The steamer was launched on 5 December 1918, and was the second concrete ship constructed in the World War I Emergency Fleet. The war had ended a month earlier, and so work on completing her was put on slow. She completed her sea trials (a 400-500 mile trip) and sailed to Wilmington on her maiden voyage on 26 May 1919 for final touches, prior to sailing for New York. The Liberty Ship Building Company had their headquarters in Wilmington. She was built for service between New York and the West Indies.

The Atlantus was used to transport American troops back home from Europe and also to transport coal in New England. After two years of service, the ship was retired in 1920 to a salvage yard in Virginia.

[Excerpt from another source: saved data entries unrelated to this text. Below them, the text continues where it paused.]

-- ==== Sys2Proof/Laws/Furrows.lean ====
section
/-! SUPPORT. What the updates that an instruction ends with leave of every furrow: the look-ups after an update, and the updates that are quiet,
that is, that change neither a register nor a PC. -/
namespace Sys2Proof.Machine

/-! ### Look-ups after an update -/

theorem find?_map_key {α : Type} (p : α → Bool) (k : α → α) (hk : ∀ x, p (k x) = p x) (l : List α) :
    (l.map k).find? p = (l.find? p).map k := by
  induction l with
  | nil => rfl
  | cons x xs ih => simp only [List.map_cons, List.find?_cons, hk]; cases p x <;> simp [ih]

/-- A furrow's place is where it was looked up. -/
theorem State.furrow?_place {s : State} {c n : Nat} {f : Furrow} (h : s.furrow? c n = some f) : f.core = c ∧ f.slot = n := by
  simpa [State.furrow?] using List.find?_some h

/-- Furrows changed in place, each kept where it was. -/
theorem State.furrow?_map (s : State) (k : Furrow → Furrow) (hk : ∀ f, (k f).core = f.core ∧ (k f).slot = f.slot) (c n : Nat) :
    ({ s with furrows := s.furrows.map k } : State).furrow? c n = (s.furrow? c n).map k := by
  refine find?_map_key _ _ (fun f => ?_) _
  simp [hk f]

theorem State.furrow?_onFurrow (s : State) (c n : Nat) (k : Furrow → Furrow) (hk : ∀ f, (k f).core = f.core ∧ (k f).slot = f.slot) (c' n' : Nat) :
    (s.onFurrow c n k).furrow? c' n' = (s.furrow? c' n').map (fun f => if f.core == c && f.slot == n then k f else f) :=
  s.furrow?_map _ (fun f => by split <;> simp [hk f]) c' n'

theorem State.furrow?_setFurrow (s : State) (f : Furrow) (c n : Nat) :
    (s.setFurrow f).furrow? c n = (s.furrow? c n).map (fun g => if g.core == f.core && g.slot == f.slot then f else g) :=
  s.furrow?_map _ (fun g => by
    by_cases h : (g.core == f.core && g.slot == f.slot) = true
    · simp only [Bool.and_eq_true, beq_iff_eq] at h; simp [h]
    · simp [h]) c n

/-- The PC of a group of the furrow in a slot. -/
def State.pcOf? (s : State) (c n : Nat) (m : Mask) : Option (BitVec 24) := (s.furrow? c n).bind (fun f => f.pcOf m)

/-! ### Quiet updates -/

/-- The same registers and PCs, and nothing of the state changed but furrows, cores and the issue register. -/
structure Quiet (u t : State) : Prop where
  regs : ∀ c n, t.regs? c n = u.regs? c n
  pcs : ∀ c n m, t.pcOf? c n m = u.pcOf? c n m
  rest : t = { u with furrows := t.furrows, cores := t.cores, issue := t.issue }

theorem Quiet.refl (s : State) : Quiet s s := ⟨fun _ _ => rfl, fun _ _ _ => rfl, rfl⟩

theorem Quiet.trans {a b c : State} (h1 : Quiet a b) (h2 : Quiet b c) : Quiet a c where
  regs := fun x y => (h2.regs x y).trans (h1.regs x y)
  pcs := fun x y m => (h2.pcs x y m).trans (h1.pcs x y m)
  rest := by rw [h2.rest, h1.rest]

/-- A change of a furrow that keeps its place, registers and PCs. -/
structure KeepsFurrow (k : Furrow → Furrow) : Prop where
  core : ∀ f, (k f).core = f.core
  slot : ∀ f, (k f).slot = f.slot
  regs : ∀ f, (k f).regs = f.regs
  pcs : ∀ f m, (k f).pcOf m = f.pcOf m

theorem KeepsFurrow.guard {k : Furrow → Furrow} (h : KeepsFurrow k) (t : Furrow → Bool) : KeepsFurrow (fun f => if t f then k f else f) where
  core := fun f => by split <;> simp [h.core]
  slot := fun f => by split <;> simp [h.slot]
  regs := fun f => by split <;> simp [h.regs]
  pcs := fun f m => by split <;> simp [h.pcs]

theorem quiet_map (s : State) {k : Furrow → Furrow} (h : KeepsFurrow k) : Quiet s { s with furrows := s.furrows.map k } where
  regs := fun c n => by
    rw [State.regs?, State.furrow?_map s k (fun f => ⟨h.core f, h.slot f⟩), State.regs?]
    cases s.furrow? c n <;> simp [h.regs]
  pcs := fun c n m => by
    rw [State.pcOf?, State.furrow?_map s k (fun f => ⟨h.core f, h.slot f⟩), State.pcOf?]
    cases s.furrow? c n <;> simp [h.pcs]
  rest := rfl

theorem quiet_onFurrow (s : State) (c n : Nat) {k : Furrow → Furrow} (h : KeepsFurrow k) : Quiet s (s.onFurrow c n k) :=
  quiet_map s (h.guard (fun f => f.core == c && f.slot == n))

theorem quiet_onCore (s : State) (c : Nat) (k : Core → Core) : Quiet s (s.onCore c k) := ⟨fun _ _ => rfl, fun _ _ _ => rfl, rfl⟩

theorem quiet_issue (s : State) (q : Option Issue) : Quiet s { s with issue := q } := ⟨fun _ _ => rfl, fun _ _ _ => rfl, rfl⟩

/-! ### Pool entries -/

/-- A change of groups that keeps lanes, levels and PCs. -/
theorem pcOf_groups (f : Furrow) (k : Group → Group) (hk : ∀ g, (k g).lanes = g.lanes ∧ (k g).level = g.level ∧ (k g).pc = g.pc) (m : Mask) :
    ({ f with groups := f.groups.map k } : Furrow).pcOf m = f.pcOf m := by
  unfold Furrow.pcOf Furrow.group?
  rw [find?_map_key _ k (fun g => by simp [hk g])]
  cases List.find? _ f.groups <;> simp [hk]

theorem keeps_groups (k : Furrow → Group → Group) (hk : ∀ f g, (k f g).lanes = g.lanes ∧ (k f g).level = g.level ∧ (k f g).pc = g.pc) :
    KeepsFurrow (fun f => { f with groups := f.groups.map (k f) }) :=
  ⟨fun _ => rfl, fun _ => rfl, fun _ => rfl, fun f m => pcOf_groups f (k f) (hk f) m⟩

theorem keeps_activate (g : Group) : KeepsFurrow (fun f => f.activate g) :=
  keeps_groups (fun _ h => if h.level == g.level && h.lanes == g.lanes then { h with active := true } else h)
    (fun _ h => by split <;> simp)

theorem keeps_ownEntry : KeepsFurrow Furrow.ownEntry := by
  have key : ∀ f : Furrow, f.ownEntry = f ∨ ∃ g, f.ownEntry = f.activate g := fun f => by
    unfold Furrow.ownEntry
    split
    · exact .inl rfl
    · split
      · exact .inr ⟨_, rfl⟩
      · exact .inl rfl
  refine ⟨fun f => ?_, fun f => ?_, fun f => ?_, fun f m => ?_⟩ <;> obtain h | ⟨g, h⟩ := key f <;> rw [h]
  · exact (keeps_activate g).core f
  · exact (keeps_activate g).slot f
  · exact (keeps_activate g).regs f
  · exact (keeps_activate g).pcs f m

theorem quiet_handoutFree (c q : Nat) (n : Nat) : ∀ s : State, Quiet s (State.handoutFree c q n s) := by
  induction n with
  | zero => exact fun s => Quiet.refl s
  | succ n ih =>
    intro s
    unfold State.handoutFree
    dsimp only
    split
    · exact (quiet_onFurrow s c _ (keeps_activate _)).trans (ih _)
    · exact Quiet.refl s

/-- Giving out pool entries changes no register and no PC. -/
theorem quiet_handout (s : State) (c q : Nat) : Quiet s (s.handout c q) :=
  (quiet_map s (keeps_ownEntry.guard (fun f => f.core == c && quarterOf f.slot == q))).trans (quiet_handoutFree c q _ _)

/-- Entries of the reuse tables leaving them change no register. -/
theorem quiet_purgeReuse (s : State) (c q : Nat) : Quiet s (s.purgeReuse c q) := quiet_onCore s c _

end Sys2Proof.Machine
end

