-- ==== Sys2Proof/Laws/Dispatch.lean ====
section
/-! SUPPORT. What `exec` runs for each instruction, by name: no proof unfolds the dispatch. -/
namespace Sys2Proof.Machine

In 1926, Colonel Jesse Rosenfeld purchased the Atlantus for use in the creation of a ferry dock (for a route now served by the Cape May – Lewes Ferry) out of her and two of her sister ships. The plan was to dig a channel to the shore where the Atlantus would be placed, and the other two ships would be placed in a Y formation, creating a slip for a ferry to dock. In March 1926, the groundbreaking ceremonies were held for the construction of the ferry dock. The Atlantus was repaired and towed to Cape May. On June 8 of the same year, a storm hit and the ship broke free of her moorings and ran aground 150 feet off the coast of Sunset Beach. Several attempts were made to free the ship, but none were successful.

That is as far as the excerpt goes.